-- ==== Sys2Proof/Machine/Loops.lean ====
section
/-! DEFINITION. The computations of the capstan loop and the reel loops (chapter 3). -/

namespace Sys2Proof.Machine

/-- R41, R47: the saturation record of an unclamped sum. -/
def satOf (sum : Int) : Sat :=
  if Config.driveMax < sum then .positive else if sum < -Config.driveMax then .negative else .none

/-- R41, R47: a sum clamped to a drive command. -/
def driveOf (sum : Int) : Int := clampI (-Config.driveMax) Config.driveMax sum

/-- R40, R45: the integrator with the error added, unless the error has the sign of the saturation record. -/
def integrate (bound : Int) (sat : Sat) (acc err : Int) : Int :=
  if (sat = .positive ∧ 0 < err) ∨ (sat = .negative ∧ err < 0) then acc else clampI (-bound) bound (acc + err)

/-- R41: the capstan loop's sum from its updated integrator. -/
def capstanSum (p : Params) (vt ev ic : Int) : Int :=
  quot (vt * p.kcf) 4 + quot (ev * p.kcp) 2 + quot (ic * p.kci) 64

/-- R40, R41: one computation of the capstan loop. -/
def computeCapstan (s : State) : State :=
  if s.cl.run then
    let ev := s.mg.vt - s.mu.m
    let ic := integrate Config.capIntMax s.cl.sat s.cl.ic ev
    let sum := capstanSum s.mc.params s.mg.vt ev ic
    s.onCl fun c => { c with dc := driveOf sum, ic := ic, sat := satOf sum }
  else s

/-- R46: the sum of reel x's four terms from its updated integrator, with V and Δ as held and the circumference. -/
def reelSum (x : Reel) (g : ReelGains) (v delta e a : Int) (c : Nat) : Int :=
  quot (sigma x * v * g.kff * 64) c + sigma x * delta * g.ka + quot (e * g.kp) 8 + quot (a * g.ki) 1024

/-- R45 to R47: one computation of reel x in LOOP on this sample. -/
def computeReel (x : Reel) (n : Nat) (s : State) : State :=
  let l := s.rl.get x
  let e : Int := n - s.mc.params.setpoint.get x
  let a := integrate Config.reelIntMax l.sat l.a e
  let sum := reelSum x (s.mc.params.gains.get x) s.mg.vt s.mg.delta e a (circOf x s)
  s.onRl x fun l => { l with d := driveOf sum, a := a, sat := satOf sum }

/-- R44, R50: reel x takes a presentation of this sample. In FILL inside the ready band it leaves FILL for LOOP
and computes on the same presentation. -/
def presentReel (x : Reel) (n : Nat) (s : State) : State :=
  match (s.rl.get x).mode with
  | .off => s
  | .wind => s
  | .loop => computeReel x n s
  | .fill =>
    if bandHolds x n s then
      computeReel x n (s.onRl x fun l => { l with mode := .loop, band := true, a := 0, sat := .none })
    else s.onRl x fun l => { l with d := -(s.mc.params.fillDrive : Int) }

/-- R44: both reel loops take a presentation of this pair. The estimator of a reel that has left FILL starts
(R15). -/
def presentPair (p : PerReel (BitVec 10)) (s : State) : State :=
  presentReel .t p.t.toNat (presentReel .s p.s.toNat s)

/-- R48: reel x at a miss that leaves the miss count at 3 or more. -/
def starveReel (x : Reel) (s : State) : State :=
  match (s.rl.get x).mode with
  | .loop => s.onRl x fun l => { l with d := 0, sat := .none }
  | .fill => s.onRl x fun l => { l with d := 0 }
  | .off => s
  | .wind => s

end Sys2Proof.Machine
end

What is expected ▸ Please return every line of the records above that contains the word "quot".

Response to this task ▸
  quot (vt * p.kcf) 4 + quot (ev * p.kcp) 2 + quot (ic * p.kci) 64
  quot (sigma x * v * g.kff * 64) c + sigma x * delta * g.ka + quot (e * g.kp) 8 + quot (a * g.ki) 1024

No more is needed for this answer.